Extracted data entries:
-- Opening Marker --

/-! Exchange images -/

/-- Magic and version of an exchange image (Table 1.6). -/
def imageMagic : Nat := 0x31584C4F
/-- The kind of card that an image kind makes (Table 1.7). -/
def imageKind (k : Nat) : Option CardKind :=
  match k with | 1 => some .ciphertext | 2 => some .plaintext | 3 => some .key | 4 => some .lwe | 5 => some .share | _ => none
/-- Header constraints that need no parameter set (R37 step 2, Tables 1.6, 3.2, 6.1, R139). -/
def headerOk (b : List Byte) : Bool :=
  let kind := fld b 6 1
  let scheme := fld b 7 1
  let limbs := fld b 13 1
  let comps := fld b 14 1
  let fl := fld b 15 1
  let scale := fld b 16 8
  let acc := fld b 24 8
  let common := decide (1 ≤ scheme ∧ scheme ≤ 6)
  let share := scheme == 5 || scheme == 6
  common && (match kind with
    | 1 => (comps == 2 || comps == 3) && decide (1 ≤ limbs) && decide (fl < 4) && (!fl.testBit 0 || comps == 2) && acc != 0
        && fld b 32 2 != 0 && zeroAt b 36 4 && zeroAt b 48 12
        && (match scheme with | 1 => scaleOk scale | 2 => decide (1 ≤ scale) | _ => scale == 0)
    | 2 => comps == 1 && decide (1 ≤ limbs) && (fl == 0 || fl == 2) && acc == 0 && fld b 32 2 == 0 && fld b 34 2 == 0
        && zeroAt b 36 4 && zeroAt b 48 12
        && (match scheme with | 1 => scaleOk scale | 2 => decide (1 ≤ scale) | _ => scale == 0)
    | 3 =>
      let kk := fld b 36 1
      let aux := fld b 48 4
      let gadget := decide (1 ≤ gadgetLen aux ∧ gadgetLen aux ≤ 16 ∧ 1 ≤ gadgetLog aux ∧ gadgetLog aux ≤ 30)
      scale == 0 && acc != 0 && fld b 32 2 != 0 && fld b 34 2 == 0 && zeroAt b 37 1 && decide (1 ≤ kk ∧ kk ≤ 5)
        && comps == (if kk = kLweks then 1 else 2) && (hybrid kk || limbs == 1)
        && !fl.testBit 0 && decide (fl < 8) && (!fl.testBit 2 || kk != kLweks)
        && (if kk = kSwitch then fld b 52 8 != 0 else fld b 52 8 == 0)
        && (if kk = kGalois then aux % 2 == 1 && decide (3 ≤ aux) else if kk = kBoot then gadget && bits aux 16 16 == 0
            else if kk = kLweks then gadget && decide (12 ≤ bits aux 16 8 ∧ bits aux 16 8 ≤ 17) && bits aux 24 8 == 0 else aux == 0)
    | 4 => limbs == 1 && comps == 1 && fl == 0 && scale == 0 && acc != 0 && zeroAt b 38 2 && zeroAt b 52 8 && fld b 48 4 != 0
    | 5 =>
      let role := fld b 36 1
      share && fl == 0 && scale == 0 && acc != 0 && fld b 34 2 == 0 && decide (1 ≤ role ∧ role ≤ 4) && comps == roleComps role
        && zeroAt b 39 1 && zeroAt b 52 8 && decide (1 ≤ fld b 48 4 ∧ fld b 48 4 ≤ 2 ^ 24)
        && (if scheme = 5 then decide (fld b 37 1 ≤ 32) && limbs == 1 && (fld b 38 1 == 0 || decide (21 ≤ fld b 38 1 ∧ fld b 38 1 ≤ 61))
            else fld b 37 1 == 0 && fld b 38 1 == 0 && fld b 32 2 == 0)
    | _ => false)
/-- Agreement of a header with its set (R37 step 3), which suits the image's kind (Table 3.1, R139, R175). The `limbs` and `SPLIT` of a key
image that differ from the set's are judged here, with PARAMETER_MISMATCH, although R80 also puts every constraint of Table 3.2 at step 2:
DESIGN CHOICE, log entry 75. -/
def headerSet (b : List Byte) (p : ParamSet) : Bool :=
  let limbs := fld b 13 1
  fld b 7 1 == p.scheme && fld b 12 1 == p.log2n && (fld b 15 1).testBit 1 == p.split
    && (match fld b 6 1 with
        | 1 | 2 => p.ring
        | 3 => if hybrid (fld b 36 1) then p.ring else p.scheme == 4
        | 4 => p.scheme == 4
        | _ => true)
    && (match fld b 6 1 with
        | 3 => limbs == (if hybrid (fld b 36 1) then p.L + p.K else 1)
        | 4 => limbs == 1
        | 5 => limbs == (if p.scheme = 5 then 1 else p.L)
        | _ => decide (1 ≤ limbs ∧ limbs ≤ p.L))
/-- Payload length of an image (R35, R81, R139, R148). -/
def payloadLen (b : List Byte) (p : ParamSet) : Nat :=
  let comp := wordsOf p.split (fld b 13 1) * p.n * 8
  match fld b 6 1 with
  | 1 => if (fld b 15 1).testBit 0 then comp + 64 else comp * fld b 14 1
  | 2 => comp
  | 3 =>
    let kk := fld b 36 1
    let seeded := (fld b 15 1).testBit 2
    let all := blockOrder p kk (fld b 48 4)
    let n := if seeded then all.countP (fun x => x.2.2 == 0) else all.length
    n * blockBytes p kk (fld b 48 4) + if seeded then 64 else 0
  | 4 => fld b 48 4 * (fld b 36 2 + 1) * 8
  | _ => fld b 14 1 * fld b 13 1 * fld b 48 4 * 8
/-- Constraints that need the set (R37 step 4, Table 3.2, R139). -/
def headerFits (b : List Byte) (p : ParamSet) : Bool :=
  let aux := fld b 48 4
  (p.scheme != 2 || !(fld b 6 1 == 1 || fld b 6 1 == 2) || decide (fld b 16 8 < p.t))
    && (match fld b 6 1 with
        | 3 => (hybrid (fld b 36 1) && p.K != 0 && (fld b 36 1 != kGalois || decide (aux < 2 * p.n)))
            || (!hybrid (fld b 36 1) && decide (gadgetLen aux * gadgetLog aux ≤ clog2 (p.prime 0)))
        | 4 => fld b 36 2 == p.lweN || fld b 36 2 == p.n
        | _ => true)
/-- A run of words is canonical for limb (or pair) i (R19, Table 1.4). -/
def wordsOk (p : ParamSet) (limbs i : Nat) (ws : List Byte) (fuel : Nat) : Bool :=
  match fuel with
  | 0 => true
  | f + 1 =>
    if ws.isEmpty then true else
    let w := leNat (ws.take 8)
    (if p.split then
       decide (w % 2 ^ 32 < p.prime (2 * i) ∧ w / 2 ^ 32 < (if 2 * i + 1 < limbs then p.prime (2 * i + 1) else 1))
     else decide (w < p.prime i)) && wordsOk p limbs i (ws.drop 8) f
/-- Components of unseeded limbs are canonical. -/
def compOk (p : ParamSet) (limbs n : Nat) (bs : List Byte) : Bool :=
  (List.range (wordsOf p.split limbs)).all (fun i => wordsOk p limbs i ((bs.drop (8 * n * i)).take (8 * n)) n)
/-- The whole payload is canonical, and 32 zero bytes follow every seed (R37 step 5, R81). -/
def payloadOk (b : List Byte) (p : ParamSet) : Bool :=
  let pay := b.drop 64
  let limbs := fld b 13 1
  let comp := wordsOf p.split limbs * p.n * 8
  match fld b 6 1 with
  | 1 =>
    let seeded := (fld b 15 1).testBit 0
    let k := if seeded then 1 else fld b 14 1
    (List.range k).all (fun i => compOk p limbs p.n ((pay.drop (i * comp)).take comp)) && (!seeded || zeroAt pay (comp + 32) 32)
  | 2 => compOk p limbs p.n pay
  | 3 =>
    let kk := fld b 36 1
    let aux := fld b 48 4
    let seeded := (fld b 15 1).testBit 2
    let off := if seeded then 64 else 0
    let bl := (blockOrder p kk aux).filter (fun x => !(seeded && x.2.2 == 1))
    let n := blockBytes p kk aux
    (!seeded || zeroAt pay 32 32) && bl.zipIdx.all (fun x =>
      wordsOk p (p.L + p.K) (if hybrid kk then x.1.2.1 else 0) ((pay.drop (off + n * x.2)).take n) (n / 8))
  | 4 => wordsOk p 1 0 pay (pay.length / 8)
  | _ => if p.scheme = 5 then true else
    (List.range (fld b 14 1)).all (fun i => compOk p limbs (fld b 48 4) (pay.drop (i * limbs * fld b 48 4 * 8)))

-- Closing Marker --

→ **Brief**: Give back the opening line of the records above and every line after it, up to and including the one with "limbs) && (fl", unchanged.

→ **Result for this exercise**:
/-! Exchange images -/

/-- Magic and version of an exchange image (Table 1.6). -/
def imageMagic : Nat := 0x31584C4F
/-- The kind of card that an image kind makes (Table 1.7). -/
def imageKind (k : Nat) : Option CardKind :=
  match k with | 1 => some .ciphertext | 2 => some .plaintext | 3 => some .key | 4 => some .lwe | 5 => some .share | _ => none
/-- Header constraints that need no parameter set (R37 step 2, Tables 1.6, 3.2, 6.1, R139). -/
def headerOk (b : List Byte) : Bool :=
  let kind := fld b 6 1
  let scheme := fld b 7 1
  let limbs := fld b 13 1
  let comps := fld b 14 1
  let fl := fld b 15 1
  let scale := fld b 16 8
  let acc := fld b 24 8
  let common := decide (1 ≤ scheme ∧ scheme ≤ 6)
  let share := scheme == 5 || scheme == 6
  common && (match kind with
    | 1 => (comps == 2 || comps == 3) && decide (1 ≤ limbs) && decide (fl < 4) && (!fl.testBit 0 || comps == 2) && acc != 0
        && fld b 32 2 != 0 && zeroAt b 36 4 && zeroAt b 48 12
        && (match scheme with | 1 => scaleOk scale | 2 => decide (1 ≤ scale) | _ => scale == 0)
    | 2 => comps == 1 && decide (1 ≤ limbs) && (fl == 0 || fl == 2) && acc == 0 && fld b 32 2 == 0 && fld b 34 2 == 0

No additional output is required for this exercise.